Antes de enumerar as diferentes competências interessa-nos adiantar alguns pontos que surgiram durante o processo de análise e confrontação das diferentes investigações:

  • Comunicação digital: durante as entrevistas e focus groups realizados em nenhum momento se mencionou a expressão comunicação digital nem a palavra competências. Trata-se evidentemente de dois conceitos académicos que aparecem "do lado do investigador". Todavia, em todas as intervenções dos profissionais interpelados destaca-se uma certa "inevitabilidade do digital" cuja análise ao nível discursivo ia mais além dos objectivos deste projecto. Isto leva a que a formação em questões digitais seja considerada um atributo essencial do novo profissional da comunicação. Em relação à abordagem geral da digitalização da comunicação, nos debates entre os membros da Rede surgiu a necessidade de não pensar em comunicação digital mas sim em o digital na comunicação. Por outras palavras, trata-se de identificar o espaço do digital sem cair na negação da tradição. Segundo um entrevistado "Não existe jornalista digital que não seja primeiro jornalista de verdade".

  • Naturalização: O avanço do processo de digitalização evidencia-se no facto de que certas competências básicas - como a gestão do correio electrónico ou o domínio do software de videoescrita - já não se consideram "digitais" (praticamente não foram mencionadas pelos entrevistados). O uso da tecnologia naturalizou-se de tal forma que não se identificam estas competências como pertencentes a um domínio tecnológico-informático.

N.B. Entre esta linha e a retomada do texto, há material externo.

/-- Read Recipe and Read Chunk once their own checks have passed: a sequence that the slab map does not hold
is GONE and a full table of read slots BUSY; otherwise the lowest free read slot is taken, a buffered slab is
copied and answered at once, and a stored one is read at its bank under the slot. Read Recipe's checks run in
the order of R122 and its count is clamped to the recipe, to the block and to 186; Read Chunk judges its run
first. The completion of a slot's read appends its reply and frees the slot, and a read failure answers
STORE_ERROR and is recorded at the bank (R82, R97, R119, R122, R123, R124, R185). -/
def Obligations.RestoreReadsAnswerUnderReadSlots : Prop :=
  let served (s : State) (out : Out) (kind : Byte) (tag : BitVec 16) (q : ReadRequest) (top : List Byte)
      (seq off len : Nat) : Prop :=
    (s.plu.mapped seq = false → out = answerRestore kind tag ⟨.gone, []⟩ s) ∧
    (s.plu.mapped seq = true → (∀ i : Fin 16, s.lif.reads[i] ≠ none) →
      out = answerRestore kind tag ⟨.busy, []⟩ s) ∧
    (∀ i : Fin 16, s.plu.mapped seq = true → s.lif.reads[i] = none → (∀ j < i, s.lif.reads[j] ≠ none) →
      (∀ b, s.plu.bufferOf seq = some b →
        out = answerRestore kind tag ⟨.ok, top ++ ((bufferImage b).drop off).take len⟩ s) ∧
      (∀ p, s.plu.bufferOf seq = none → s.plu.placeOf seq = some p →
        out = act { queueRead ⟨.restore i, p, off, len⟩ s with
          lif := { s.lif with reads := s.lif.reads.set i (some ⟨tag, q⟩) } }))
  (∀ (tag : BitVec 16) (n first count : Nat) (s : State), Listening s →
    n < 2 ^ 32 → first < 2 ^ 32 → count < 256 →
    let read := exec (.readRecipe (sound tag (beBytes 4 n ++ beBytes 4 first ++ beBytes 1 count))) s
    let refused (st : Status) : Prop := read = answerRestore 0x19#8 tag ⟨st, []⟩ s
    (s.cfg.mode ≠ .operating → refused .notReady) ∧
    (s.cfg.mode = .operating → assocGet s.rcu.catalog n = none → refused .gone) ∧
    (∀ r, s.cfg.mode = .operating → assocGet s.rcu.catalog n = some r →
      (r.state = .releasing → refused .gone) ∧
      (r.state = .opened ∨ r.state = .committing → refused .state) ∧
      (r.state = .live ∨ r.state = .queued →
        (r.recordCount ≤ first → refused .range) ∧
        (∀ l, first < r.recordCount → r.blocks[first / 4096]? = some l →
          let inBlock := if first / 4096 + 1 < r.blocks.length then 4096
            else r.recordCount - 4096 * (first / 4096)
          let k := [r.recordCount - first, inBlock - first % 4096, 186].foldl Nat.min
            (if count = 0 then 256 else count)
          served s read 0x19#8 tag (.recipe n first k) (beBytes 4 n ++ beBytes 4 first ++ beBytes 1 k) l.seq
            (l.offset + 64 + 44 * (first % 4096)) (44 * k))))) ∧
  (∀ (tag : BitVec 16) (seq off len : Nat) (s : State), Listening s →
    seq < 2 ^ 32 → off < 2 ^ 32 → len < 65536 →
    let read := exec (.readChunk (sound tag (beBytes 4 seq ++ beBytes 4 off ++ beBytes 2 len))) s
    (s.cfg.mode ≠ .operating → read = answerRestore 0x1A#8 tag ⟨.notReady, []⟩ s) ∧
    (s.cfg.mode = .operating → (len = 0 ∨ 8192 < len ∨ 262144 < off + len) →
      read = answerRestore 0x1A#8 tag ⟨.range, []⟩ s) ∧
    (s.cfg.mode = .operating → 1 ≤ len → len ≤ 8192 → off + len ≤ 262144 →
      served s read 0x1A#8 tag .chunk [] seq off len)) ∧
  (∀ (b : Fin 4) (result : OpResult) (i : Fin 16) (p : Place) (off len : Nat) (r : ReadSlot) (s : State),
    (s.bank b).running = some (.read ⟨.restore i, p, off, len⟩) → s.lif.reads[i] = some r →
    let freed := { s with lif.reads := s.lif.reads.set i none }
    let kind : Byte := match r.request with
      | .recipe _ _ _ => 0x19#8
      | .chunk => 0x1A#8
    let top : List Byte := match r.request with
      | .recipe n first k => beBytes 4 n ++ beBytes 4 first ++ beBytes 1 k
      | .chunk => []
    exec (.restoreReadComplete b result) s = act (stoppingCheck (finishBank b (match result with
      | .ok => sendRestoreReply kind r.tag ⟨.ok, top ++ readSlabRun s.store p off len⟩ freed
      | .fail => sendRestoreReply kind r.tag ⟨.storeError, []⟩ (recordFault b .read freed)))))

  • Globalidade: Apesar das investigações terem sido realizadas em várias (correspondentes a 7 países) e com diferentes interlocutores (meios de comunicação, instituições, agências, etc.) é surpreendente a homogeneidade dos resultados alcançados. Tanto em grandes como em pequenas empresas, em meios de comunicação tradicionais ou digitais, na Europa como na América Latina, exigem-se uma série de conhecimentos e capacidades digitais comuns. Esta homogeneidade facilitou o pôr em comum e a integração das diferentes investigações.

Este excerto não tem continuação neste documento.